▸ **WORK INSTRUCTIONS**: Once you find the line with "link, is up. -/" in the entries below, return exactly every line from it through the line with "let t := modLink".

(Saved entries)
/-- R301: one tick of the clock: 256 units of 1/64 ns times (1 + RATE × 2^-40), the part below 1/64 ns kept exactly. -/
def clockTick (rate : Int) (t : Time) : Time :=
  let f : Int := (t.frac : Nat) + rate
  let c := clockAdd t.sec t.ns64 (256 + f / 2 ^ 32)
  { t with sec := c.1, ns64 := c.2, frac := (f % 2 ^ 32).toNat }

/-! Faults and the event log (R571 to R573, R582). -/

/-- MID_LASTF. -/
def setLastF (code : Nat) (s : State) : State := { setReg s midLastF (word code) with lastFSec := s.time.sec }

/-- Whether a pending entry takes a repeat of this code and detail in this second (R573). -/
def LogEnt.folds (code detail sec : Nat) (l : LogEnt) : Bool := l.code == code && l.detail == detail && l.sec == sec

/-- R573: entries in the order raised, those of one tick by code. -/
def logInsert (x : LogEnt) : List LogEnt → List LogEnt
  | [] => [x]
  | y :: t => if y.tick = x.tick ∧ x.code < y.code then x :: y :: t else y :: logInsert x t

/-- MID_STATE.SLOT (R21, R527): as the straps showed it, and before a Daybreak has read them as the carrier has it. -/
def slotB (s : State) : Bool := s.boot.slotB.getD Config.slotB

/-- The entry a raise makes. -/
def newEntry (s : State) (code detail : Nat) : LogEnt :=
  { code := code, mst := mstCode s.mst, slotB := slotB s, rep := 0, sec := s.time.sec, ns64 := s.time.ns64,
    day := dayN s, detail := detail, tick := s.now }

/-- R571, R573: the log queue with a raise of `code`: a repeat of the second folds, a full queue discards. -/
def logPush (code detail : Nat) (s : State) : State :=
  if s.logQ.any (·.folds code detail s.time.sec) then
    { s with logQ := s.logQ.map fun l =>
        if l.folds code detail s.time.sec then { l with rep := Nat.min (l.rep + 1) 4095 } else l }
  else if s.logQ.length < 256 then { s with logQ := logInsert (newEntry s code detail) s.logQ }
  else modTelem (fun t => { t with lost := t.lost + 1 }) (addSat s midLog 17 0 1)

/-- Every fault code any block raises (R571): MID_LASTF and the event log. -/
def raise (code detail : Nat) (s : State) : State := logPush code detail (setLastF code s)

/-- R582, range 0x1xx: master in [10:0], plan word in [22:11]. -/
def detailEngine (master pos : Nat) : Nat := master % 2048 + pos % 4096 * 2048

/-! Trace (R575 to R577). -/

/-- Whether engine `e` is traced: trace on, its cluster selected, and no trailing engine of a joined pair. -/
def traced (s : State) (e : Nat) : Bool :=
  bitOf s dbgTrCtl 35 && e < 1024 && bitOf s (if e / 16 < 32 then dbgTrMask0 else dbgTrMask1) (e / 16 % 32)
    && !(e % 2 == 1 && (pairOf s (e / 2)).joined)

/-- R576: the four words of a record. -/
def traceWords (s : State) (ty kind master value pos : Nat) : List Word :=
  [word (ty * 2 ^ 32 + kind * 2 ^ 28 + master), word (s.day.n % 256 * 2 ^ 28 + dayTick s), word value, word pos]

/-- R577: a record of this tick joins the intake. -/
def Trace.take (t : Trace) (now : Nat) (r : List Word) : Trace :=
  { t with intake := t.intake ++ [r], came := (now + 1, if t.came.1 = now + 1 then t.came.2 + 1 else 1) }

/-- R577: a record enters the intake of 1,024, or is discarded and counted. -/
def traceRec (ty kind master value pos : Nat) (s : State) : State :=
  if s.trace.intake.length < 1024 then
    modTrace (fun t => t.take s.now (traceWords s ty kind master value pos)) s
  else addSat (modTrace (fun t => { t with dropped := t.dropped + 1 }) s) dbgTrStat 35 20 1

/-- A record that concerns engine `e`, if it is traced. -/
def traceEngine (e ty kind value pos : Nat) (s : State) : State :=
  if traced s e then traceRec ty kind e value pos s else s

/-- A rest marker (R575), with REST = 1. -/
def traceRest (e ty value pos : Nat) (s : State) : State :=
  if bitOf s dbgTrCtl 33 then traceEngine e ty 0 value pos s else s

/-! Late events and breaches (R149 to R152). -/

/-- R381: a lane, or the link, is up. -/
def laneUp (s : State) (l : Nat) : Bool := tabGet 0 s.link.laneAt l != 0
def linkUp (s : State) : Bool := laneUp s 0 || laneUp s 1

/-- A lane that is up, lane 0 first. -/
def anyLane (s : State) : Nat := if laneUp s 0 then 0 else 1

/-- R379, R380: a frame with its header word and its check word. -/
def packFrame (ty seq : Nat) (ws : List Word) : PairFrame :=
  let h := word (ty * 2 ^ 32 + (ws.length - 1) % 256 * 2 ^ 24 + seq % 2 ^ 24)
  { header := h, payload := ws, check := crcOf (h :: ws) }

/-- R379: a frame leaves on a lane. -/
def sendFrame (lane ty seq : Nat) (ws : List Word) (s : State) : State := emit (.pairFrame lane (packFrame ty seq ws)) s

/-- R387: the end of the day's stream, and an ABANDON frame if a lane still carries it. -/
def abandonCheckpoint (reason : Nat) (s : State) : State :=
  if s.link.stream then
    let t := modLink (fun l => { l with stream := false, ended := true }) s
    if linkUp s then sendFrame (anyLane s) 5 0 [word (s.day.n % 2 ^ 36), word reason] t else t
  else s

/-- R150: what a breach detected in ACTIVE sets off; in the other states nothing. Ports and the pair link act in the next tick. -/
def breach (s : State) : State :=
  match s.mst with
  | .active =>
    modDay (fun d =>
      { d with broken := true, brokenAt := if d.broken then d.brokenAt else s.now + 1, beatHeld := true, halted := true }) s
  | _ => s

/-- R150: the port controllers start no further frame: from the tick after detection. -/
def frameBarred (s : State) : Bool := s.day.broken && s.day.brokenAt ≤ s.now

/-- R150: in the tick after detection the checkpoint of the day is abandoned. -/
def breachTick (s : State) : State := if s.day.broken && s.day.brokenAt == s.now then abandonCheckpoint 1 s else s

/-- R149: the late record queue, its loss count and the BROKEN mark. -/
def lateRecord (code master pos sch act : Nat) (s : State) : State :=
  let s := setBit s fabStatus 0
  if s.late.length < 16 then
    { noteBorn 0x04010008 s.late.isEmpty s with late := s.late ++ [(word (code * 2 ^ 24 + master % 2048 * 2 ^ 13 + pos % 4096), sch, act)] }
  else addSat s fabStatus 15 8 1

/-- R149 to R151: a late event of engine `master` at plan word `pos`, logged with `detail`. -/
def lateWith (code master pos sch act detail : Nat) (s : State) : State :=
  breach (traceEngine master 4 0 (code + pos * 4096) 0
    (raise code detail (lateRecord code master pos (sch % 2 ^ 28) (act % 2 ^ 28) s)))

/-- A late event with the detail word of the 0x1xx range. -/
def lateEvent (code master pos sch act : Nat) (s : State) : State :=
  lateWith code master pos sch act (detailEngine master pos) s

/-- R435: the monitor is signalled a mismatch of a safety pair, with fault `code`: it removes torque and freezes. -/
def safetySignal (code detail : Nat) (s : State) : State :=
  raise code detail (setBit { s with saf := { s.saf with frozen := true } } safStatus (if code = 0x850 then 8 else 9))

/-- R217: what a mismatch of pair `k`, or a fault treated as one, does beyond its record: in ACTIVE the rows of R150, its first among
them. -/
def mismatchResponse (k : Nat) (s : State) : State :=
  match s.mst with
  | .active => breach (setBit (if (pairOf s k).safety then safetySignal 0x850 0 s else s) fabStatus 0)
  | .bench => setBit s fabStatus 0
  | _ => s

/-- R213: a mismatch record of 16 at most, its loss count, and its latched values. -/
def mismRecord (code k kind pos : Nat) (lead trail : Word) (s : State) : State :=
  if s.mism.length < 16 then
    { noteBorn 0x04030008 s.mism.isEmpty s with mism := s.mism ++ [(word (code * 2 ^ 24 + k * 2 ^ 15 + kind * 2 ^ 12 + pos % 4096), lead, trail)] }
  else addSat s cmpStatus 15 8 1

/-- The day tick of an instant of the running count. -/
def tickAt (s : State) (abs : Nat) : Nat := abs - (s.now - dayTick s)

/-! Events for engines (R108, R109). -/

/-- An event word. -/
def eventWord (src payload : Nat) : Word := word (src * 2 ^ 20 + payload % 2 ^ 20)

/-- R109: an event at engine `e`'s queue of 16. The plan word in the detail of a discarded one is free: no instruction raises it. -/
def enqueue (e : Nat) (w : Word) (s : State) : State :=
  let x := engine s e
  if x.evq.length < 16 then
    setEngine s e { x with evq := x.evq ++ [{ word := w, tick := s.now, sec := s.time.sec, ns64 := s.time.ns64 }] }
  else raise 0x182 (detailEngine e (Config.freeNat s.fresh)) (bump (setEngine s e { x with discards := x.discards + 1 }))

/-- R109: an event of a hardware source, at the engine it is bound to; an unbound source's event is discarded. -/
def postEvent (src payload : Nat) (s : State) : State :=
  match s.bindings.find? (·.1 == src) with
  | some (_, e) => enqueue e (eventWord src payload) s
  | none => s

/-! The mandate (R19, R375). -/

/-- R375, R376: whether the partner's loop and presence let this module drive. -/
def partnerClear (l : Link) : Bool :=
  l.part == .released || (l.part == .unknown && !l.partner)

/-- R375: the conditions on permit, presence, latch and partner. -/
def mandateMet (s : State) : Bool :=
  s.nwt.permit && s.link.inserted && s.link.latch && (partnerClear s.link || (s.link.estab && s.link.part == .claimed))

/-- R17, R18, R375: the module holds the mandate: in ACTIVE, and not by a claim for a midnight still to come. -/
def holds (s : State) : Bool := mandateMet s && s.mst == .active && s.link.claimDay.isNone

/-- R145: an engine rests in a wait, after DONE, halted or not loaded. -/
def restsNow (x : Engine) : Bool := x.halted || (match x.rest with | .run => false | _ => true)

/-- R205, R221: whether engine `e` leads a joined pair, or trails one. -/
def leadsJoined (s : State) (e : Nat) : Bool := e < 1024 && e % 2 == 0 && (pairOf s (e / 2)).joined
def trailsJoined (s : State) (e : Nat) : Bool := e < 1024 && e % 2 == 1 && (pairOf s (e / 2)).joined

end Sys2Proof.Machine
end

▸ **FINAL ANSWER**:
/-- R381: a lane, or the link, is up. -/
def laneUp (s : State) (l : Nat) : Bool := tabGet 0 s.link.laneAt l != 0
def linkUp (s : State) : Bool := laneUp s 0 || laneUp s 1

/-- A lane that is up, lane 0 first. -/
def anyLane (s : State) : Nat := if laneUp s 0 then 0 else 1

/-- R379, R380: a frame with its header word and its check word. -/
def packFrame (ty seq : Nat) (ws : List Word) : PairFrame :=
  let h := word (ty * 2 ^ 32 + (ws.length - 1) % 256 * 2 ^ 24 + seq % 2 ^ 24)
  { header := h, payload := ws, check := crcOf (h :: ws) }

/-- R379: a frame leaves on a lane. -/
def sendFrame (lane ty seq : Nat) (ws : List Word) (s : State) : State := emit (.pairFrame lane (packFrame ty seq ws)) s

/-- R387: the end of the day's stream, and an ABANDON frame if a lane still carries it. -/
def abandonCheckpoint (reason : Nat) (s : State) : State :=
  if s.link.stream then
    let t := modLink (fun l => { l with stream := false, ended := true }) s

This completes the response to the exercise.